A few SSE behaviours worth knowing in advance. SSE connections are long-lived by design and the server can reissue cookies, rotate auth tokens, or 401 you mid-stream. None of that gets handled implicitly. If a token rotates, the caller closes the reader, refreshes the token, opens a new stream, optionally with Last-Event-ID set from the last event.ID so the server can replay missed events. Anti-bot vendors do fingerprint SSE consumer behaviour. Clients that read events too fast, in lockstep, or with timing that doesn't match a real browser's event loop stand out. The lib's H2 timing is browser-shaped at the transport layer, and the SSE parser doesn't add detectable polling artefacts on top, so what hits the wire on the read side stays clean.
Bindings
SSEReader and SSEEvent are Go-only. The Python, Node, and .NET bindings expose the streaming response itself, not the SSE parser on top, so an SSE consumer in those languages parses the body with the binding's own line-iteration tools. The protocol is small enough that a hand-rolled parser fits in twenty lines.
Python:
with s.get("https://example.com/events", stream=True) as r:
event = {}
for line in r.iter_lines():
if line == "":
if event:
print(event)
event = {}
continue
if line.startswith(":"):
continue
field, _, value = line.partition(":")
if value.startswith(" "):
value = value[1:]
if field == "data":
event["data"] = event.get("data", "") + value + "\n"
else:
event[field] = value
Node:
const stream = s.getStream("https://example.com/events");
let buf = "";
let event = {};
for await (const chunk of stream) {
buf += chunk.toString();
let idx;
while ((idx = buf.indexOf("\n")) !== -1) {
const line = buf.slice(0, idx);
buf = buf.slice(idx + 1);
if (line === "") { if (Object.keys(event).length) console.log(event); event = {}; continue; }
if (line.startsWith(":")) continue;
const colon = line.indexOf(":");
const field = colon === -1 ? line : line.slice(0, colon);
let value = colon === -1 ? "" : line.slice(colon + 1);
if (value.startsWith(" ")) value = value.slice(1);
if (field === "data") event.data = (event.data || "") + value + "\n";
else event[field] = value;
}
}
stream.close();
.NET sits on top of StreamReader.ReadLine() in a loop, with the same blank-line-dispatches-event rule.

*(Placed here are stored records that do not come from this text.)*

-- ==== Sys2Proof/Machine/Time.lean ====
section
/-! DEFINITION. A forward step of global time (R485, R486): every interval that the module measures excludes the step, so each
time at which such an interval began moves with it. -/

namespace Sys2Proof.Machine

/-- Islands (R475). -/
def islandCount : Nat := 1264

/-- A time moved by a step, and one that may be absent. -/
def later (n t : Dword) : Dword := t + n
def laterOpt (n : Dword) (t : Option Dword) : Option Dword := t.map (later n)

def Knot.later (n : Dword) (k : Knot) : Knot := { k with firstAt := laterOpt n k.firstAt, pausedAt := laterOpt n k.pausedAt }

def Core.later (n : Dword) (k : Core) : Core :=
  { k with
    knots := k.knots.map (Knot.later n)
    hoops := k.hoops.map fun h => { h with faults := h.faults.map (Machine.later n) }
    quarAt := laterOpt n k.quarAt, ues := k.ues.map (Machine.later n)
    unacked := k.unacked.map fun u => { u with at_ := u.at_ + n }
    engines := k.engines.map fun g => { g with queues := g.queues.map fun q => { q with entries := q.entries.map fun x =>
      { x with outAt := x.outAt.map (Machine.later n) } } }
    draining := k.draining.map fun d => (Machine.later n d.1, d.2) }

/-- The Order Book engine adds the step to FIRST_DL and LAST_TIME of every live entry; a FIRST_DL of 0 is no deadline. -/
def Entry.later (n : Dword) (e : Entry) : Entry :=
  { e with
    firstDl := if e.firstDl == 0 then 0 else e.firstDl + n
    lastTime := e.lastTime + n, waitFrom := laterOpt n e.waitFrom, statusAt := e.statusAt + n }

/-- A segment that spans the step is discarded. -/
def PtnOb.later (n : Dword) (o : PtnOb) : PtnOb :=
  { o with
    running := o.running.map fun l => { l with publishAt := l.publishAt + n }
    segSkewed := o.segSkewed || o.running.isSome }

def Port.later (n : Dword) (p : Port) : Port :=
  { p with
    seamQ := p.seamQ.map fun q => { q with holdUntil := q.holdUntil + n }
    lastBlockAt := p.lastBlockAt + n, retrainAt := p.retrainAt + n, downAt := laterOpt n p.downAt, probedAt := p.probedAt + n
    timeSent := laterOpt n p.timeSent, timeRecv := laterOpt n p.timeRecv
    stamps := p.stamps.map fun x => { x with t1 := x.t1 + n, t4 := x.t4 + n } }

def Reduce.later (n : Dword) (r : Reduce) : Reduce :=
  { r with
    shares := r.shares.map fun x => { x with openAt := x.openAt + n }
    held := r.held.map fun h => { h with at_ := h.at_ + n } }

def WlkSt.later (n : Dword) (w : WlkSt) : WlkSt :=
  { w with
    ports := w.ports.map (Port.later n), timeHoldAt := w.timeHoldAt + n, formAt := laterOpt n w.formAt
    lostMembers := w.lostMembers.map fun m => (m.1, m.2 + n), deadTimes := w.deadTimes.map (Machine.later n)
    anchorLost := laterOpt n w.anchorLost, deputyLost := laterOpt n w.deputyLost }

def Island.later (n : Dword) (k : Island) : Island :=
  { k with stretchAt := laterOpt n k.stretchAt, calmAt := k.calmAt + n, thermAt := k.thermAt + n }

/-- Global time stepped forward by n ns (R486). Every cycle counter is settled first: no edge falls in the step. -/
def State.stepTime (s : State) (n : Dword) : State :=
  if n == 0 then s
  else
    let now := s.time.now + n
    let counts := (List.range islandCount).map fun i => (i, s.cycles i)
    let s : State := { s with time := { s.time with now := now, busyAt := s.time.busyAt.map fun (x : Nat × Dword) => (x.1, x.2 + n) } }
    let s := s.each counts fun s c => s.modIsland c.1 fun k => { k.later n with cyc := c.2, cycFrom := now }
    { s with
      cores := s.cores.map fun c => (c.1, c.2.later n)
      ob := { s.ob with
        entries := s.ob.entries.map fun e => (e.1, e.2.later n), ptn := s.ob.ptn.map (PtnOb.later n)
        load := s.ob.load.map fun l => { l with drainAt := laterOpt n l.drainAt } }
      hif := { s.hif with
        cmds := s.hif.cmds.map fun c => { c with statusAt := c.statusAt + n }
        msix := s.hif.msix.map fun m => (m.1, { m.2 with until_ := laterOpt n m.2.until_ }) }
      ptn := s.ptn.map fun p => { p with unbind := p.unbind.map fun u => { u with since := u.since + n } }
      thm := { s.thm with
        sessions := s.thm.sessions.map fun x => { x with lastAt := x.lastAt + n }
        form := s.thm.form.map fun f => { f with since := f.since + n } }
      wlk := s.wlk.later n
      seam := { s.seam with ptn := s.seam.ptn.map fun x => { x with reduce := x.reduce.map (Reduce.later n) } }
      mem := { s.mem with lpd := s.mem.lpd.map fun x => { x with lastAt := x.lastAt + n } }
      pwr := { s.pwr with ptnStep := s.pwr.ptnStep.map (later n), modStep := s.pwr.modStep.map (later n) }
      err := { s.err with fit := s.err.fit.map fun f => { f with held := f.held.map fun h => (h.1, h.2.1 + n, h.2.2) } }
      boot := { s.boot with
        armedAt := laterOpt n s.boot.armedAt, phaseAt := s.boot.phaseAt + n
        act := s.boot.act.map fun a => { a with since := a.since + n } } }

end Sys2Proof.Machine
end

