-- ==== Sys2Proof/Machine/Power.lean ====
section
/-! DEFINITION. Input power, caps and thermal limits (R487 to R491, R498, R501, R574). -/

namespace Sys2Proof.Machine

/-! ## Input (R487) -/

/-- The row of a voltage, once it has lasted: 0 normal, 1 emergency, 2 high, 3 out of range. A row that has not lasted leaves the
present one. -/
def inputRow (now mv heldUs : Nat) : Nat :=
  if 60000 < mv then 3
  else if mv < 40000 then (if 100 ≤ heldUs then 3 else now)
  else if mv < 44000 then (if 1000 ≤ heldUs then 1 else now)
  else if mv ≤ 56000 then 0
  else if 1000 ≤ heldUs then 2 else now

/-- The cap that applies: MODULE_CAP, or in the emergency 1,600 W where that is lower (R487, R488). -/
def PwrSt.activeCap (p : PwrSt) : Nat := if p.emerg then min p.cap.toNat 1600 else p.cap.toNat

/-- POWER_SAMPLE: the readings, the row and its response; each change of row is an event on vector 3 (R487, R585). -/
def execPowerSample (p : PowerSample) (s : State) : Out :=
  let s := s.at_ p.t
  let row := inputRow s.pwr.band p.mv p.heldUs
  if row == 3 then
    let s := s.modPwr fun w => { w with inputOk := false }
    .next ((s.flashRecord .module (unitId 0x0D 1) 0x09 2).powerDown .input)
  else
    let was := s.pwr.band
    let s := s.modPwr fun w => { w with
      volt := BitVec.ofNat 16 p.mv, power := BitVec.ofNat 16 p.power1ms
      ptnPower := (List.range 16).map fun k => BitVec.ofNat 12 (nth 0 p.ptn1ms k)
      band := row, low := decide (p.mv < 44000)
      emerg := if row == 1 then true else w.emerg && !decide (44000 ≤ p.mv ∧ 10000 ≤ p.heldUs) }
    if row == was then .next s
    else
      let detail := toBytes 2 p.mv
      let s := if row == 1 then s.record .absorbed .module (unitId 0x0D 1) 0x09 1 noPart detail
        else if row == 2 then s.record .absorbed .module (unitId 0x0D 1) 0x09 2 noPart detail else s
      .next ((s.aonAdd 0 3 1).msix 0 3)

/-! ## Caps (R488, R489) -/

/-- A limit that a controller moves: down one point every 100 µs while the power is above 97 % of the cap, up one point every
1 ms while it is below 90 %. -/
def capStep (now : Nat) (limit : BitVec 4) (last : Dword) (power cap : Nat) : BitVec 4 × Dword :=
  if 97 * cap < 100 * power then
    if limit != 0 && decide (last.toNat + 100000 ≤ now) then (limit - 1, BitVec.ofNat 64 now) else (limit, last)
  else if 100 * power < 90 * cap then
    if limit != 15 && decide (last.toNat + 1000000 ≤ now) then (limit + 1, BitVec.ofNat 64 now) else (limit, last)
  else (limit, last)

/-- The partitions that the module cap throttles: those above their share of MODULE_CAP, else every one (R489). -/
def State.throttled (s : State) : List Nat :=
  let formed := (List.range 16).filter fun p => (s.part p).quads != 0
  let above := formed.filter fun p => decide (popc (s.part p).quads * s.pwr.cap.toNat < 16 * (nth 0 s.pwr.ptnPower p).toNat)
  if above.isEmpty then formed else above

/-- Whether the power manager holds its present limits: during a Thimble activation (R545). -/
def State.limitsHeld (s : State) : Bool := s.boot.act.any fun a => a.images.any fun i => i.1 == 1

/-- VF_LIMIT_STEP: the module cap's step on the partitions it throttles, or on every one as it raises, and each partition cap's
step on its own (R488, R489). -/
def execVfLimitStep (avg1ms t : Nat) (s : State) : Out :=
  let s := s.at_ (BitVec.ofNat 64 t)
  if s.limitsHeld then .next s else
  let cap := s.pwr.activeCap
  let hit := if 97 * cap < 100 * avg1ms then s.throttled else List.range 16
  let s := s.each hit fun s p => s.modPwr fun w =>
    let r := capStep s.now (nth 15 w.modLimit p) (nth 0 w.modStep p) avg1ms cap
    { w with modLimit := upd w.modLimit p fun _ => r.1, modStep := upd w.modStep p fun _ => r.2 }
  .next (s.each (List.range 16) fun s p => s.modPwr fun w =>
    let c := (nth 0 w.ptnCap p).toNat
    if c == 0 then
      (let r := capStep s.now (nth 15 w.ptnLimit p) (nth 0 w.ptnStep p) 0 1
      { w with ptnLimit := upd w.ptnLimit p fun _ => r.1, ptnStep := upd w.ptnStep p fun _ => r.2 })
    else
      let r := capStep s.now (nth 15 w.ptnLimit p) (nth 0 w.ptnStep p) (nth 0 w.ptnPower p).toNat c
      { w with ptnLimit := upd w.ptnLimit p fun _ => r.1, ptnStep := upd w.ptnStep p fun _ => r.2 })

/-! ## Thermal limits (R237, R491). Readings are signed, in units of 0.25 °C -/

/-- The band of a sensor: the number of thresholds passed, a band kept until the reading falls below its release. The list holds
(threshold, release) from the lowest; the last has no release. -/
def sensorBand (rows : List (Int × Int)) (old : Nat) (x : Int) : Nat :=
  let up := (rows.filter fun r => decide (r.1 ≤ x)).length
  let held := (((List.range rows.length).zip rows).filter fun e => decide (e.1 < old) && decide (e.2.2 ≤ x)).length
  max up held

/-- Junction: 95 °C released at 92, 102 released at 95, 110. -/
def junctionRows : List (Int × Int) := [(380, 368), (408, 380), (440, 440)]
/-- Stack: 85 °C released at 82, 95 released at 92, 110. -/
def stackRows : List (Int × Int) := [(340, 328), (380, 368), (440, 440)]

/-- The die of an island that lies on a compute die (R475). -/
def islandDie (i : Nat) : Option Nat :=
  if i < 1024 then some (i / 256)
  else if i < 1152 then some ((i - 1024) / 32)
  else if i < 1216 then some ((i - 1152) / 16)
  else if i < 1228 then some ((i - 1216) / 3)
  else if i < 1244 then some ((i - 1228) / 4)
  else
    match i with
    | 1244 | 1248 => some 0
    | 1245 | 1250 => some 1
    | 1246 | 1249 | 1252 => some 2
    | 1247 | 1251 | 1254 => some 3
    | _ => none

/-- The thermal limit lowered by one point, or raised by one where 1 ms has passed since it last moved. -/
def Island.cooler (k : Island) (now : Dword) : Island :=
  { k with tlimit := if k.tlimit == 0 then 0 else k.tlimit - 1, thermAt := now }
def Island.warmer (k : Island) (now : Dword) : Island :=
  if k.tlimit != 15 && decide (k.thermAt.toNat + 1000000 ≤ now.toNat) then { k with tlimit := k.tlimit + 1, thermAt := now } else k

/-- Whether a list of (island, band) has an island of a die at a band or above. -/
def dieAt (bands : SMap Nat) (die band : Nat) : Bool := bands.any fun e => islandDie e.1 == some die && decide (band ≤ e.2)

/-- The thermal limit of one island after a reading: point 0 while a junction of its die is in the 102 °C band; down while its
own junction is at 95 °C, or for a core while a stack sensor of its die is; up while both are released. -/
def State.thermLimit (s : State) (hot : List (Nat × Int)) (stack : List (Nat × Int)) (i : Nat) (k : Island) : Island :=
  let now := s.time.now
  let jb := tget 0 s.pwr.junctionBand i
  let own := hot.any fun e => e.1 == i && decide (380 ≤ e.2)
  let die := if i < 1024 then islandDie i else none
  let zero := match die with
    | some d => dieAt s.pwr.junctionBand d 2
    | none => false
  let stackHot := match die with
    | some d => stack.any fun e => islandDie e.1 == some d && decide (380 ≤ e.2)
    | none => false
  let stackBand := match die with
    | some d => dieAt s.pwr.stackBand d 2
    | none => false
  if zero then { k with tlimit := 0, thermAt := if k.tlimit == 0 then k.thermAt else now }
  else if own || stackHot then k.cooler now
  else if jb == 0 && !stackBand then k.warmer now
  else k

/-- The thermal trip: a module-class record in flash, and power-down (R491, R574). -/
def State.thermalTrip (s : State) (unit : Nat) : State := (s.flashRecord .module unit 0x09 4).powerDown .thermal

/-- The hottest of readings. -/
def hottest (l : List (Nat × Int)) : Option (Nat × Int) := l.foldl (fun m e => match m with
  | none => some e
  | some b => if b.2 < e.2 then some e else some b) none

/-- THERMAL_SENSOR_READ: the bands, the limits, refresh, the 102 °C record of a die, the trip; each change of a band is an event
on vector 3 (R491). `heldUs` is how long the hottest sensor has been at 110 °C. -/
def execThermalSensorRead (t : Dword) (junction stack : List (Nat × Int)) (heldUs : Nat) (s : State) : Out :=
  let s := s.at_ t
  match (hottest (junction ++ stack)) with
  | none => .next s
  | some top =>
    if 440 ≤ top.2 && 1000 ≤ heldUs then .next (s.thermalTrip (unitId 9 top.1))
    else
      let oldJ := s.pwr.junctionBand
      let oldS := s.pwr.stackBand
      let newJ := junction.foldl (fun m e => tset 0 m e.1 (sensorBand junctionRows (tget 0 oldJ e.1) e.2)) oldJ
      let newS := stack.foldl (fun m e => tset 0 m e.1 (sensorBand stackRows (tget 0 oldS e.1) e.2)) oldS
      let s := s.modPwr fun w => { w with junctionBand := newJ, stackBand := newS }
      let s := s.each junction fun s e => s.modIsland e.1 fun k => { k with temp := BitVec.ofInt 10 e.2 }
      let s := s.each stack fun s e =>
        let hot := decide (1 ≤ tget 0 newS e.1)
        if 1152 ≤ e.1 ∧ e.1 < 1216 then
          s.each (List.range 64) fun s n => s.modStrand ((e.1 - 1152) * 64 + n) fun x => { x with hot := hot }
        else s
      let s := s.each (List.range 4) fun s d =>
        if !dieAt oldJ d 2 && dieAt newJ d 2 then
          match hottest (junction.filter fun e => islandDie e.1 == some d) with
          | some e => s.record .contained .module (unitId 9 e.1) 0x09 3 noPart (toBytes 2 (BitVec.ofInt 16 e.2).toNat)
          | none => s
        else s
      let s := s.when (!s.limitsHeld) fun s => s.each (List.range islandCount) fun s i => s.modIsland i (s.thermLimit junction stack i)
      let crossed (old new_ : SMap Nat) (l : List (Nat × Int)) : Nat :=
        (l.map fun e => let a := tget 0 old e.1; let b := tget 0 new_ e.1; (a - b) + (b - a)).sum
      let n := crossed oldJ newJ junction + crossed oldS newS stack
      .next (s.when (n != 0) fun s => (s.aonAdd 0 3 n).msix 0 3)

/-- REGULATOR_OVERTEMP: above 110 °C for 1 ms (R574). -/
def execRegulatorOvertemp (regulator heldUs : Nat) (s : State) : Out :=
  if regulator < 290 && 1000 ≤ heldUs then .next (s.thermalTrip (unitId 0x0F regulator)) else .next s

/-- REGULATOR_OVERVOLTAGE: 15 % above the set point for 10 µs (R574). -/
def execRegulatorOvervoltage (regulator heldUs : Nat) (s : State) : Out :=
  if regulator < 290 && 10 ≤ heldUs then .next (s.thermalTrip (unitId 0x0F regulator)) else .next s

/-! ## Registers (R501) -/

/-- The unit that refused power and calibration writes name: the power manager (R15). -/
def pwrUnit : Nat := unitId 0x0D 1

/-- PWR_MODULE_CAP_WRITE: 1,200 to 2,600 W. -/
def execPwrModuleCapWrite (op : RegOp) (s : State) : Out :=
  if !isWide op.agent || !covers op 11 0 then .next s
  else
    let v := op.value.toNat % 4096
    if 1200 ≤ v ∧ v ≤ 2600 then .next (s.modPwr fun w => { w with cap := BitVec.ofNat 12 v })
    else .next (s.refusedWrite pwrUnit noPart (pwrRegAddr 8) (acctOf op.agent))

/-- PWR_IDLE_WRITE: both fields lie in the low half. -/
def execPwrIdleWrite (op : RegOp) (s : State) : Out :=
  if !isWide op.agent || !covers op 16 0 then .next s
  else .next (s.modPwr fun w => { w with gateUnassigned := bit op.value 16, idleUs := bits op.value 15 0 })

/-- PWR_PTN_WRITE: CAP_W is 0, or 30 to 200 W for each quadrant. -/
def execPwrPtnWrite (part : Nat) (op : RegOp) (s : State) : Out :=
  if !isWide op.agent || !covers op 63 52 then .next s
  else
    let v := nbits op.value.toNat 63 52
    let q := popc (s.part part).quads
    if v == 0 || (30 * q ≤ v && v ≤ 200 * q) then
      .next (s.modPwr fun w => { w with ptnCap := upd w.ptnCap part fun _ => BitVec.ofNat 12 v })
    else .next (s.refusedWrite pwrUnit part (pwrRegAddr (0x100 + 8 * part)) (acctOf op.agent))

end Sys2Proof.Machine
end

The shape mirrors the Python version closely enough to port directly.
A note on H2 and H3
Streaming over HTTP/2 or HTTP/3 still rides on a single multiplexed connection underneath. stream.Close() doesn't kill that connection, just the one stream on it. Multiple streaming requests can run in flight on the same H2 connection at once, which works well for SSE plus an API call running side by side.
On HTTP/1.1, a streaming response holds the whole TCP connection until you close. Concurrent requests need separate connections. The lib handles connection pooling either way so the caller doesn't manage it, with the caveat that 100 concurrent streams on H1 means 100 TCP connections.